§ Problem description: Extract each line from the entries below that has the string "have" in it.

☆ ☆ ☆ ☆ ☆ ☆ ☆

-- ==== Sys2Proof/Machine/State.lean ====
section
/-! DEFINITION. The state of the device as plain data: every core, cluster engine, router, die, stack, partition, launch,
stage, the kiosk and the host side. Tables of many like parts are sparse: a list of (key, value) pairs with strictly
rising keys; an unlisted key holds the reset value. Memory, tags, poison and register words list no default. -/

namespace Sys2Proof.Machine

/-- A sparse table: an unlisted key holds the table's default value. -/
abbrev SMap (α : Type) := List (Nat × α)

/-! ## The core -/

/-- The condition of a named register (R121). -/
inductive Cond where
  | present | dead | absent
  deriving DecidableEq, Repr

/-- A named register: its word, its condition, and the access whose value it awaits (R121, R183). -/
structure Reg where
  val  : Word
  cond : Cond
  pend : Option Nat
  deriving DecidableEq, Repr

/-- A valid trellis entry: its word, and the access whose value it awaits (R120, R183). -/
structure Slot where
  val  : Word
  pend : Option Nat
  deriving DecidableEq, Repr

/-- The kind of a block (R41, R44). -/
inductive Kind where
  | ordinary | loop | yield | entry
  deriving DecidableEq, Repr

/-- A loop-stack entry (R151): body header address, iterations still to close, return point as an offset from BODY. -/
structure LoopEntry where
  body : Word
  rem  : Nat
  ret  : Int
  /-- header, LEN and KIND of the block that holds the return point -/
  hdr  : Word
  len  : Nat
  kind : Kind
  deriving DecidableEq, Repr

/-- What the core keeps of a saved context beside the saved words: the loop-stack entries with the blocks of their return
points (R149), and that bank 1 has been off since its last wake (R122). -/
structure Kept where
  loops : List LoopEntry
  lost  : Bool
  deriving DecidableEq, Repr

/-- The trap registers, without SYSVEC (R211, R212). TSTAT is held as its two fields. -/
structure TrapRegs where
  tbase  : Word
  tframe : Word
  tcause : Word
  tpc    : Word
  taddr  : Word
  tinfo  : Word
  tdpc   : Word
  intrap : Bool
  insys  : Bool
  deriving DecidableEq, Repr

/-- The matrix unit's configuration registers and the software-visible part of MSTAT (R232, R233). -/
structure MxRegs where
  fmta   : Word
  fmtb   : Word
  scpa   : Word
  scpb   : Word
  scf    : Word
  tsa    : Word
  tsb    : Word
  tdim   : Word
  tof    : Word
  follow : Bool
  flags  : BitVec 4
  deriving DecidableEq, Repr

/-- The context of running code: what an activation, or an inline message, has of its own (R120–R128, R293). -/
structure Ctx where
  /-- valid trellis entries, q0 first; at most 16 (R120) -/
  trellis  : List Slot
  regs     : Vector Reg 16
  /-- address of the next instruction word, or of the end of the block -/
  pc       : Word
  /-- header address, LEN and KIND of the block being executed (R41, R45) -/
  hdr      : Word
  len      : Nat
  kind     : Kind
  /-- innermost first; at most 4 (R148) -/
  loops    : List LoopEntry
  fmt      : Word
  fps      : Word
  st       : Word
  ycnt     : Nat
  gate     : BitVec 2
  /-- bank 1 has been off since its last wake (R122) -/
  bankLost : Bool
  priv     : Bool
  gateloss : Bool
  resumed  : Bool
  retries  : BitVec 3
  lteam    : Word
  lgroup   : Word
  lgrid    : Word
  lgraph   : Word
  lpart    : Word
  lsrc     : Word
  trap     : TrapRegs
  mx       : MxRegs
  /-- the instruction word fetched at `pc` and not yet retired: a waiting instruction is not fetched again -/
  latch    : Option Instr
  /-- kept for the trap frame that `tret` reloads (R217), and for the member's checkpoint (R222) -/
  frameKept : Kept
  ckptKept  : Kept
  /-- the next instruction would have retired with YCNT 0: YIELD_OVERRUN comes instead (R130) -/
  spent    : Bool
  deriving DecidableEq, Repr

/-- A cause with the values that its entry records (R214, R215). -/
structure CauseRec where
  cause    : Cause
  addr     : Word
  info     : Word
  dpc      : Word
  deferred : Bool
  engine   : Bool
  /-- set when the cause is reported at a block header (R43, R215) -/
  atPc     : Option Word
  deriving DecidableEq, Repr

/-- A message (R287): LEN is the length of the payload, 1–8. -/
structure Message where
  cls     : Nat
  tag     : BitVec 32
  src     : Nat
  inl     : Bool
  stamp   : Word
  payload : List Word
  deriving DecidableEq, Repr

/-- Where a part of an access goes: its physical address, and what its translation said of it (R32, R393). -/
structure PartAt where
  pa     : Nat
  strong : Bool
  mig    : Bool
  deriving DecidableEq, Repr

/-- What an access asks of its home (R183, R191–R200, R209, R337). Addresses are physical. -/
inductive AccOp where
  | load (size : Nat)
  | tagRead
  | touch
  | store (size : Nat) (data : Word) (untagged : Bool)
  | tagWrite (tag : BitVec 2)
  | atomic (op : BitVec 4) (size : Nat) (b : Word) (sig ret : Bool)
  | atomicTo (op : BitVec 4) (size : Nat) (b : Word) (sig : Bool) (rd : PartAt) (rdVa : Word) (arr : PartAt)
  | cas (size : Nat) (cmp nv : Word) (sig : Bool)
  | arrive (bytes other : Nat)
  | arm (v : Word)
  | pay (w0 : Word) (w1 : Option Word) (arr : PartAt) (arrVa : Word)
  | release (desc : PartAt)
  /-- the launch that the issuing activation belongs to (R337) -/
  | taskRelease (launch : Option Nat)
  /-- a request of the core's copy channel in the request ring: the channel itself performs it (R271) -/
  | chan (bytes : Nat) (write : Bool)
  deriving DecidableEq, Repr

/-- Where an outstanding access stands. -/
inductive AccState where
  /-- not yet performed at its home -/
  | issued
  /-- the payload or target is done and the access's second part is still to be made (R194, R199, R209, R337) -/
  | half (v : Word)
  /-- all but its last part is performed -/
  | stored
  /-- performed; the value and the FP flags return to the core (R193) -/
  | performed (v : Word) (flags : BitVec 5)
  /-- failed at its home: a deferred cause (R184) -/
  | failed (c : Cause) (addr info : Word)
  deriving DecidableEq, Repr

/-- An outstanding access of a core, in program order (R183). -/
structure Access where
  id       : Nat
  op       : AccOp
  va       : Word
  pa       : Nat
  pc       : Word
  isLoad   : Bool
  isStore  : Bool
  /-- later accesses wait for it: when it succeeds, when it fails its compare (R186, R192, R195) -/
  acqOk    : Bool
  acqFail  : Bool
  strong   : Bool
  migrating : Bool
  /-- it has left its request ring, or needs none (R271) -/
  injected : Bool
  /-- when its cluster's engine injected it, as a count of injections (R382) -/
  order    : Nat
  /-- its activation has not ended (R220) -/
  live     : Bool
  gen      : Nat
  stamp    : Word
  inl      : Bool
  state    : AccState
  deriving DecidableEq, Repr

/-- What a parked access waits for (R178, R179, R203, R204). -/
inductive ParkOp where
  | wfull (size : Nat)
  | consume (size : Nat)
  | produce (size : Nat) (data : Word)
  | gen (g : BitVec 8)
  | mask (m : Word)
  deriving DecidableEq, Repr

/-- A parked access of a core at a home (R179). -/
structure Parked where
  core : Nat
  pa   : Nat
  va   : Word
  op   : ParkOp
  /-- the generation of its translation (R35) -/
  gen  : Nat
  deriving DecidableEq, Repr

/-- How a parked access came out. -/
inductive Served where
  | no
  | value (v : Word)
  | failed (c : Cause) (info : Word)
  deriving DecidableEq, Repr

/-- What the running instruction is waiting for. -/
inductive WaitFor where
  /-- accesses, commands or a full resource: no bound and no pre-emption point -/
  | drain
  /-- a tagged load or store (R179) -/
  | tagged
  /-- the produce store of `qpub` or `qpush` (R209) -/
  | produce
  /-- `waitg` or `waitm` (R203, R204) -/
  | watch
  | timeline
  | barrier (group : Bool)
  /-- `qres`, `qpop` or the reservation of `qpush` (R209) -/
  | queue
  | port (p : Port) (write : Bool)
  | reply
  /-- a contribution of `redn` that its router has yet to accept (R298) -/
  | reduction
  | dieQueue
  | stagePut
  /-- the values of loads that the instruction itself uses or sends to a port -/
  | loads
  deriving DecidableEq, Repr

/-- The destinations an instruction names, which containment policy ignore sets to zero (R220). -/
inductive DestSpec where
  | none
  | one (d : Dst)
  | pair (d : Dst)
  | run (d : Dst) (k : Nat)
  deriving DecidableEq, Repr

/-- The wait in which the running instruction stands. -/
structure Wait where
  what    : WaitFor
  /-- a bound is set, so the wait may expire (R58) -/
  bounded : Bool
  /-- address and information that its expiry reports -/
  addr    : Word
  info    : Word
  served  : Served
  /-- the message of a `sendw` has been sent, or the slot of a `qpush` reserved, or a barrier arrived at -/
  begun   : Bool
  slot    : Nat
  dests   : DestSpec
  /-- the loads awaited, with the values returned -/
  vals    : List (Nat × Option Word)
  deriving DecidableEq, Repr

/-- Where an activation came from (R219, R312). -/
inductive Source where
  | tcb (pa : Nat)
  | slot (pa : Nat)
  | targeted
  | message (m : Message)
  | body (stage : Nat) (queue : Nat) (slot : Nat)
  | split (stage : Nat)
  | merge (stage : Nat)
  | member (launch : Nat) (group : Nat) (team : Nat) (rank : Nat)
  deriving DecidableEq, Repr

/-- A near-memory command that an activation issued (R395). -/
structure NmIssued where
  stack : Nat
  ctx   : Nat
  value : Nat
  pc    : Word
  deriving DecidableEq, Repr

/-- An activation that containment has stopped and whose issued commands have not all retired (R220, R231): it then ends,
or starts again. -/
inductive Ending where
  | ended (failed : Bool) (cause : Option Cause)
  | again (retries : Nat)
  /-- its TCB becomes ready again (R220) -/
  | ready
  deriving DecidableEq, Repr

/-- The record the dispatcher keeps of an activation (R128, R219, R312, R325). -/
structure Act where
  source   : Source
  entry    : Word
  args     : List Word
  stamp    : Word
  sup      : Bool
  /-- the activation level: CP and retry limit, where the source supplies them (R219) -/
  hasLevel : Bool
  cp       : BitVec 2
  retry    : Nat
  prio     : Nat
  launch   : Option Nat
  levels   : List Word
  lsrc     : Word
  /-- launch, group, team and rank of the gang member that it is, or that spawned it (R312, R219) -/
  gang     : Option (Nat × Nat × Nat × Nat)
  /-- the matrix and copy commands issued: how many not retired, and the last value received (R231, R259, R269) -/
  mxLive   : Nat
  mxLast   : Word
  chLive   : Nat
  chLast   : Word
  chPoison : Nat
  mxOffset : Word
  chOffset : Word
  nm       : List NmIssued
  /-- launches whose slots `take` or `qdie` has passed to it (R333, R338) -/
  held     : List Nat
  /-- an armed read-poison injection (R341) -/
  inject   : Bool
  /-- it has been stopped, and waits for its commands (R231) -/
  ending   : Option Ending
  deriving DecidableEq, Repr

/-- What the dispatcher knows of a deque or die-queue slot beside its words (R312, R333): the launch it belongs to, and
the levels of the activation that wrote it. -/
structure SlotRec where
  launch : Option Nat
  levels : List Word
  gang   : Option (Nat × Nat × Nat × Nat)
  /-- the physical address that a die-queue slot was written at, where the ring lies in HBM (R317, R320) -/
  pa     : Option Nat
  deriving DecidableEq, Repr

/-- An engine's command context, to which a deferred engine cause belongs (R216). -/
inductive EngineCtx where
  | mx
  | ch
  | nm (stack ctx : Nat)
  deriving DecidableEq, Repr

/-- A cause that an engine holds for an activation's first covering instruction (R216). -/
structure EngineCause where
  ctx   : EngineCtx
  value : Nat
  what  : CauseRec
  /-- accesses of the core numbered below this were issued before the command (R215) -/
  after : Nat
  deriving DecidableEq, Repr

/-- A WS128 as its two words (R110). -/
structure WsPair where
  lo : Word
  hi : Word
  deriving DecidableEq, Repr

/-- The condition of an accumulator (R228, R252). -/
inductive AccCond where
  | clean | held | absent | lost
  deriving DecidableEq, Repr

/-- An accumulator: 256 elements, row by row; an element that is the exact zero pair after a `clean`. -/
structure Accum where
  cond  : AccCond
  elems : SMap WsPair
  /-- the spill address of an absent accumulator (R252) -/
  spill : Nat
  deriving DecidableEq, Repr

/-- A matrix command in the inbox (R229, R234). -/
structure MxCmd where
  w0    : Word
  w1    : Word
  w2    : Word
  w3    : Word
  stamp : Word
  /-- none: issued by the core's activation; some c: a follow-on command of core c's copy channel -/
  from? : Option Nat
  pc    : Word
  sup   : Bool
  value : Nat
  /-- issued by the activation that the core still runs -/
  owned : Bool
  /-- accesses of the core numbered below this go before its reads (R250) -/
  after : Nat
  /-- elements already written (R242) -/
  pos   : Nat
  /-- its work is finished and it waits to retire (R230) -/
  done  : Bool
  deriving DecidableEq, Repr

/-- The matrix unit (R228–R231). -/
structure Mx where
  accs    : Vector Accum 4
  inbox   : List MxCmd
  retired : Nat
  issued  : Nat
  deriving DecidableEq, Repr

☆ ☆ ☆ ☆ ☆ ☆ ☆

§ Expected answer:
  /-- the next instruction would have retired with YCNT 0: YIELD_OVERRUN comes instead (R130) -/
/-- An activation that containment has stopped and whose issued commands have not all retired (R220, R231): it then ends,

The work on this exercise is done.